А вот и их сад. По голосам сверчков, кваканью лягушек и из-за хруста улиток под ногами он понял, что их пустырь опять залило водой. Иначе откуда было взяться в такую холодную ночь сверчкам и улиткам? Сердце заныло, был готов снова расплакаться. Бурого тутового дерева, стоявшего некогда посреди пустыря, не было видно. Наверное, высохло, а потом сгнило. А может, кто-то вырубил и унес.

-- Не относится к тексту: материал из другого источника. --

theorem PerStation.get_set {α : Type} (p : PerStation α) (i j : Station) (v : α) : (p.set i v).get j = if j = i then v else p.get j := by
  cases i <;> cases j <;> rfl

@[simp] theorem PerPort.get_set_same {α : Type} (p : PerPort α) (i : Port) (v : α) : (p.set i v).get i = v := by
  cases i <;> rfl

theorem PerPort.get_set_other {α : Type} (p : PerPort α) (i j : Port) (v : α) (h : j ≠ i) : (p.set i v).get j = p.get j := by
  cases i <;> cases j <;> first | rfl | exact absurd rfl h

theorem PerPort.get_set {α : Type} (p : PerPort α) (i j : Port) (v : α) : (p.set i v).get j = if j = i then v else p.get j := by
  cases i <;> cases j <;> rfl

/-! ### What an update leaves alone -/

@[simp] theorem State.setChannel_resetAsserted (c : Channel) (r : ChannelRec) : (s.setChannel c r).resetAsserted = s.resetAsserted := rfl
@[simp] theorem State.setChannel_part (c : Channel) (r : ChannelRec) : (s.setChannel c r).part = s.part := rfl
@[simp] theorem State.setChannel_profile (c : Channel) (r : ChannelRec) : (s.setChannel c r).profile = s.profile := rfl
@[simp] theorem State.setChannel_map (c : Channel) (r : ChannelRec) : (s.setChannel c r).map = s.map := rfl
@[simp] theorem State.setChannel_book (c : Channel) (r : ChannelRec) : (s.setChannel c r).book = s.book := rfl
@[simp] theorem State.setChannel_plan (c : Channel) (r : ChannelRec) : (s.setChannel c r).plan = s.plan := rfl
@[simp] theorem State.setChannel_splice (c : Channel) (r : ChannelRec) : (s.setChannel c r).splice = s.splice := rfl
@[simp] theorem State.setChannel_slitter (c : Channel) (r : ChannelRec) : (s.setChannel c r).slitter = s.slitter := rfl
@[simp] theorem State.setChannel_dry (c : Channel) (r : ChannelRec) : (s.setChannel c r).dry = s.dry := rfl
@[simp] theorem State.setChannel_ports (c : Channel) (r : ChannelRec) : (s.setChannel c r).ports = s.ports := rfl
@[simp] theorem State.setChannel_pins (c : Channel) (r : ChannelRec) : (s.setChannel c r).pins = s.pins := rfl
@[simp] theorem State.setChannel_work (c : Channel) (r : ChannelRec) : (s.setChannel c r).work = s.work := rfl
@[simp] theorem State.setChannel_pending (c : Channel) (r : ChannelRec) : (s.setChannel c r).pending = s.pending := rfl

@[simp] theorem State.setLane_resetAsserted (l : Lane) (r : LaneRec) : (s.setLane l r).resetAsserted = s.resetAsserted := rfl
@[simp] theorem State.setLane_part (l : Lane) (r : LaneRec) : (s.setLane l r).part = s.part := rfl
@[simp] theorem State.setLane_profile (l : Lane) (r : LaneRec) : (s.setLane l r).profile = s.profile := rfl
@[simp] theorem State.setLane_lmu (l : Lane) (r : LaneRec) : (s.setLane l r).lmu = s.lmu := rfl
@[simp] theorem State.setLane_book (l : Lane) (r : LaneRec) : (s.setLane l r).book = s.book := rfl
@[simp] theorem State.setLane_plan (l : Lane) (r : LaneRec) : (s.setLane l r).plan = s.plan := rfl
@[simp] theorem State.setLane_splice (l : Lane) (r : LaneRec) : (s.setLane l r).splice = s.splice := rfl
@[simp] theorem State.setLane_slitter (l : Lane) (r : LaneRec) : (s.setLane l r).slitter = s.slitter := rfl
@[simp] theorem State.setLane_dry (l : Lane) (r : LaneRec) : (s.setLane l r).dry = s.dry := rfl
@[simp] theorem State.setLane_ports (l : Lane) (r : LaneRec) : (s.setLane l r).ports = s.ports := rfl
@[simp] theorem State.setLane_pins (l : Lane) (r : LaneRec) : (s.setLane l r).pins = s.pins := rfl
@[simp] theorem State.setLane_work (l : Lane) (r : LaneRec) : (s.setLane l r).work = s.work := rfl
@[simp] theorem State.setLane_pending (l : Lane) (r : LaneRec) : (s.setLane l r).pending = s.pending := rfl

@[simp] theorem State.setStream_resetAsserted (x : Stream) (r : StreamRec) : (s.setStream x r).resetAsserted = s.resetAsserted := rfl
@[simp] theorem State.setStream_part (x : Stream) (r : StreamRec) : (s.setStream x r).part = s.part := rfl
@[simp] theorem State.setStream_profile (x : Stream) (r : StreamRec) : (s.setStream x r).profile = s.profile := rfl
@[simp] theorem State.setStream_lmu (x : Stream) (r : StreamRec) : (s.setStream x r).lmu = s.lmu := rfl
@[simp] theorem State.setStream_map (x : Stream) (r : StreamRec) : (s.setStream x r).map = s.map := rfl
@[simp] theorem State.setStream_book (x : Stream) (r : StreamRec) : (s.setStream x r).book = s.book := rfl
@[simp] theorem State.setStream_plan (x : Stream) (r : StreamRec) : (s.setStream x r).plan = s.plan := rfl
@[simp] theorem State.setStream_slitter (x : Stream) (r : StreamRec) : (s.setStream x r).slitter = s.slitter := rfl
@[simp] theorem State.setStream_dry (x : Stream) (r : StreamRec) : (s.setStream x r).dry = s.dry := rfl
@[simp] theorem State.setStream_ports (x : Stream) (r : StreamRec) : (s.setStream x r).ports = s.ports := rfl
@[simp] theorem State.setStream_pins (x : Stream) (r : StreamRec) : (s.setStream x r).pins = s.pins := rfl
@[simp] theorem State.setStream_work (x : Stream) (r : StreamRec) : (s.setStream x r).work = s.work := rfl
@[simp] theorem State.setStream_pending (x : Stream) (r : StreamRec) : (s.setStream x r).pending = s.pending := rfl

@[simp] theorem State.setSlot_resetAsserted (x : Stream) (v : Option Slot) : (s.setSlot x v).resetAsserted = s.resetAsserted := rfl
@[simp] theorem State.setSlot_part (x : Stream) (v : Option Slot) : (s.setSlot x v).part = s.part := rfl
@[simp] theorem State.setSlot_profile (x : Stream) (v : Option Slot) : (s.setSlot x v).profile = s.profile := rfl
@[simp] theorem State.setSlot_lmu (x : Stream) (v : Option Slot) : (s.setSlot x v).lmu = s.lmu := rfl
@[simp] theorem State.setSlot_map (x : Stream) (v : Option Slot) : (s.setSlot x v).map = s.map := rfl
@[simp] theorem State.setSlot_book (x : Stream) (v : Option Slot) : (s.setSlot x v).book = s.book := rfl
@[simp] theorem State.setSlot_plan (x : Stream) (v : Option Slot) : (s.setSlot x v).plan = s.plan := rfl
@[simp] theorem State.setSlot_slitter (x : Stream) (v : Option Slot) : (s.setSlot x v).slitter = s.slitter := rfl
@[simp] theorem State.setSlot_dry (x : Stream) (v : Option Slot) : (s.setSlot x v).dry = s.dry := rfl
@[simp] theorem State.setSlot_ports (x : Stream) (v : Option Slot) : (s.setSlot x v).ports = s.ports := rfl
@[simp] theorem State.setSlot_pins (x : Stream) (v : Option Slot) : (s.setSlot x v).pins = s.pins := rfl
@[simp] theorem State.setSlot_work (x : Stream) (v : Option Slot) : (s.setSlot x v).work = s.work := rfl
@[simp] theorem State.setSlot_pending (x : Stream) (v : Option Slot) : (s.setSlot x v).pending = s.pending := rfl

@[simp] theorem State.setStation_resetAsserted (x : Station) (r : StationRec) : (s.setStation x r).resetAsserted = s.resetAsserted := rfl
@[simp] theorem State.setStation_part (x : Station) (r : StationRec) : (s.setStation x r).part = s.part := rfl
@[simp] theorem State.setStation_profile (x : Station) (r : StationRec) : (s.setStation x r).profile = s.profile := rfl
@[simp] theorem State.setStation_lmu (x : Station) (r : StationRec) : (s.setStation x r).lmu = s.lmu := rfl
@[simp] theorem State.setStation_map (x : Station) (r : StationRec) : (s.setStation x r).map = s.map := rfl
@[simp] theorem State.setStation_book (x : Station) (r : StationRec) : (s.setStation x r).book = s.book := rfl
@[simp] theorem State.setStation_plan (x : Station) (r : StationRec) : (s.setStation x r).plan = s.plan := rfl
@[simp] theorem State.setStation_splice (x : Station) (r : StationRec) : (s.setStation x r).splice = s.splice := rfl
@[simp] theorem State.setStation_dry (x : Station) (r : StationRec) : (s.setStation x r).dry = s.dry := rfl
@[simp] theorem State.setStation_ports (x : Station) (r : StationRec) : (s.setStation x r).ports = s.ports := rfl
@[simp] theorem State.setStation_pins (x : Station) (r : StationRec) : (s.setStation x r).pins = s.pins := rfl
@[simp] theorem State.setStation_work (x : Station) (r : StationRec) : (s.setStation x r).work = s.work := rfl
@[simp] theorem State.setStation_pending (x : Station) (r : StationRec) : (s.setStation x r).pending = s.pending := rfl

@[simp] theorem State.setPort_resetAsserted (p : Port) (r : PortRec) : (s.setPort p r).resetAsserted = s.resetAsserted := rfl
@[simp] theorem State.setPort_part (p : Port) (r : PortRec) : (s.setPort p r).part = s.part := rfl
@[simp] theorem State.setPort_profile (p : Port) (r : PortRec) : (s.setPort p r).profile = s.profile := rfl
@[simp] theorem State.setPort_lmu (p : Port) (r : PortRec) : (s.setPort p r).lmu = s.lmu := rfl
@[simp] theorem State.setPort_map (p : Port) (r : PortRec) : (s.setPort p r).map = s.map := rfl
@[simp] theorem State.setPort_book (p : Port) (r : PortRec) : (s.setPort p r).book = s.book := rfl
@[simp] theorem State.setPort_plan (p : Port) (r : PortRec) : (s.setPort p r).plan = s.plan := rfl
@[simp] theorem State.setPort_splice (p : Port) (r : PortRec) : (s.setPort p r).splice = s.splice := rfl
@[simp] theorem State.setPort_slitter (p : Port) (r : PortRec) : (s.setPort p r).slitter = s.slitter := rfl
@[simp] theorem State.setPort_dry (p : Port) (r : PortRec) : (s.setPort p r).dry = s.dry := rfl
@[simp] theorem State.setPort_pins (p : Port) (r : PortRec) : (s.setPort p r).pins = s.pins := rfl
@[simp] theorem State.setPort_work (p : Port) (r : PortRec) : (s.setPort p r).work = s.work := rfl
@[simp] theorem State.setPort_pending (p : Port) (r : PortRec) : (s.setPort p r).pending = s.pending := rfl

@[simp] theorem State.setLink_resetAsserted (l : StandLink) : (s.setLink l).resetAsserted = s.resetAsserted := rfl
@[simp] theorem State.setLink_part (l : StandLink) : (s.setLink l).part = s.part := rfl
@[simp] theorem State.setLink_profile (l : StandLink) : (s.setLink l).profile = s.profile := rfl
@[simp] theorem State.setLink_lmu (l : StandLink) : (s.setLink l).lmu = s.lmu := rfl
@[simp] theorem State.setLink_map (l : StandLink) : (s.setLink l).map = s.map := rfl
@[simp] theorem State.setLink_book (l : StandLink) : (s.setLink l).book = s.book := rfl
@[simp] theorem State.setLink_plan (l : StandLink) : (s.setLink l).plan = s.plan := rfl
@[simp] theorem State.setLink_slitter (l : StandLink) : (s.setLink l).slitter = s.slitter := rfl
@[simp] theorem State.setLink_dry (l : StandLink) : (s.setLink l).dry = s.dry := rfl
@[simp] theorem State.setLink_ports (l : StandLink) : (s.setLink l).ports = s.ports := rfl
@[simp] theorem State.setLink_pins (l : StandLink) : (s.setLink l).pins = s.pins := rfl
@[simp] theorem State.setLink_work (l : StandLink) : (s.setLink l).work = s.work := rfl
@[simp] theorem State.setLink_pending (l : StandLink) : (s.setLink l).pending = s.pending := rfl

@[simp] theorem State.modifyOrder_resetAsserted (id : Nat) (f : OrderRec → OrderRec) : (s.modifyOrder id f).resetAsserted = s.resetAsserted := rfl
@[simp] theorem State.modifyOrder_part (id : Nat) (f : OrderRec → OrderRec) : (s.modifyOrder id f).part = s.part := rfl
@[simp] theorem State.modifyOrder_profile (id : Nat) (f : OrderRec → OrderRec) : (s.modifyOrder id f).profile = s.profile := rfl
@[simp] theorem State.modifyOrder_lmu (id : Nat) (f : OrderRec → OrderRec) : (s.modifyOrder id f).lmu = s.lmu := rfl
@[simp] theorem State.modifyOrder_map (id : Nat) (f : OrderRec → OrderRec) : (s.modifyOrder id f).map = s.map := rfl
@[simp] theorem State.modifyOrder_plan (id : Nat) (f : OrderRec → OrderRec) : (s.modifyOrder id f).plan = s.plan := rfl
@[simp] theorem State.modifyOrder_splice (id : Nat) (f : OrderRec → OrderRec) : (s.modifyOrder id f).splice = s.splice := rfl
@[simp] theorem State.modifyOrder_slitter (id : Nat) (f : OrderRec → OrderRec) : (s.modifyOrder id f).slitter = s.slitter := rfl
@[simp] theorem State.modifyOrder_dry (id : Nat) (f : OrderRec → OrderRec) : (s.modifyOrder id f).dry = s.dry := rfl
@[simp] theorem State.modifyOrder_ports (id : Nat) (f : OrderRec → OrderRec) : (s.modifyOrder id f).ports = s.ports := rfl
@[simp] theorem State.modifyOrder_pins (id : Nat) (f : OrderRec → OrderRec) : (s.modifyOrder id f).pins = s.pins := rfl
@[simp] theorem State.modifyOrder_work (id : Nat) (f : OrderRec → OrderRec) : (s.modifyOrder id f).work = s.work := rfl
@[simp] theorem State.modifyOrder_pending (id : Nat) (f : OrderRec → OrderRec) : (s.modifyOrder id f).pending = s.pending := rfl

@[simp] theorem State.modifyWindow_resetAsserted (id : Nat) (f : WindowOrder → WindowOrder) : (s.modifyWindow id f).resetAsserted = s.resetAsserted := rfl
@[simp] theorem State.modifyWindow_part (id : Nat) (f : WindowOrder → WindowOrder) : (s.modifyWindow id f).part = s.part := rfl
@[simp] theorem State.modifyWindow_profile (id : Nat) (f : WindowOrder → WindowOrder) : (s.modifyWindow id f).profile = s.profile := rfl
@[simp] theorem State.modifyWindow_lmu (id : Nat) (f : WindowOrder → WindowOrder) : (s.modifyWindow id f).lmu = s.lmu := rfl
@[simp] theorem State.modifyWindow_map (id : Nat) (f : WindowOrder → WindowOrder) : (s.modifyWindow id f).map = s.map := rfl
@[simp] theorem State.modifyWindow_book (id : Nat) (f : WindowOrder → WindowOrder) : (s.modifyWindow id f).book = s.book := rfl
@[simp] theorem State.modifyWindow_splice (id : Nat) (f : WindowOrder → WindowOrder) : (s.modifyWindow id f).splice = s.splice := rfl
@[simp] theorem State.modifyWindow_slitter (id : Nat) (f : WindowOrder → WindowOrder) : (s.modifyWindow id f).slitter = s.slitter := rfl
@[simp] theorem State.modifyWindow_dry (id : Nat) (f : WindowOrder → WindowOrder) : (s.modifyWindow id f).dry = s.dry := rfl
@[simp] theorem State.modifyWindow_ports (id : Nat) (f : WindowOrder → WindowOrder) : (s.modifyWindow id f).ports = s.ports := rfl
@[simp] theorem State.modifyWindow_pins (id : Nat) (f : WindowOrder → WindowOrder) : (s.modifyWindow id f).pins = s.pins := rfl
@[simp] theorem State.modifyWindow_work (id : Nat) (f : WindowOrder → WindowOrder) : (s.modifyWindow id f).work = s.work := rfl
@[simp] theorem State.modifyWindow_pending (id : Nat) (f : WindowOrder → WindowOrder) : (s.modifyWindow id f).pending = s.pending := rfl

Деревья в соседнем саду оказались целы. Только склонили свои кроны и стали похожи на католических священников в капюшонах, молящихся за благополучный переход в мир иной приговоренного к смерти рыцаря.
Подул холодный ветерок, предвещающий скорое наступление утра. Поэтому доктор больше не стал задерживаться — миновав находящийся посередине села спуск, опять вышел к берегу реки и зашагал к своему дому. Сердце трепетало. Родные дворы напоминали развалины, но любовь взяла верх над страхом. Он вошел в свой двор. Почувствовал запах конюшни. Крыша ее сгорела. Ее спалили. Из-за того что стены конюшни были выложены из черного камня, ее не разобрали. Конюшню строил Лал (немой) Балоглан.
Светало. Сарай сгорел дотла. Осталась цела лишь одна стена дома. Ее сохранили, словно музейный экспонат. Белые камни для строительства дома откалывали от горных скал и привозили издалека. Одни деревья в их садике были срублены, другие — высохли. Сохранились только несколько гранатовых и тутовых деревьев. Бетонные плиты, огораживающие двор, были разобраны и унесены. Родной очаг был разорен.
Он заплакал, чтобы усмирить душевное волнение, гнев в руках и коленях.
Наверняка разрушители дома наведались и в подвал. Сумку он положил на землю. Вошел в превращенный в развалины дом. Даже пол, по которому когда-то ползал, играл с братьями и сестрами в ловитки, был разобран. Остались лишь редкие сгнившие куски досок. Не было ни одного инструмента из тех, что хранились в подвале. Подумал, чем же он будет рыть яму, в которую посадит дерево. Пошел в соседский двор, который также напоминал руины. Дом соседей строили на его глазах. Как будто только вчера сидели под тутовым деревом обливавшиеся потом столяры и каменщики и пили, обжигаясь, горячий чай.
Вокруг царила тишина. Он подумал, что некоторое время спустя эти места совсем затеряются. Пройдут годы, и когда умрут жители села — его ровесники, совсем все забудется. А их потомки, даже его внуки и правнуки, не узнают родные места, своих бывших соседей. Даже воспоминаний не будет. Значит, не будет прошлого.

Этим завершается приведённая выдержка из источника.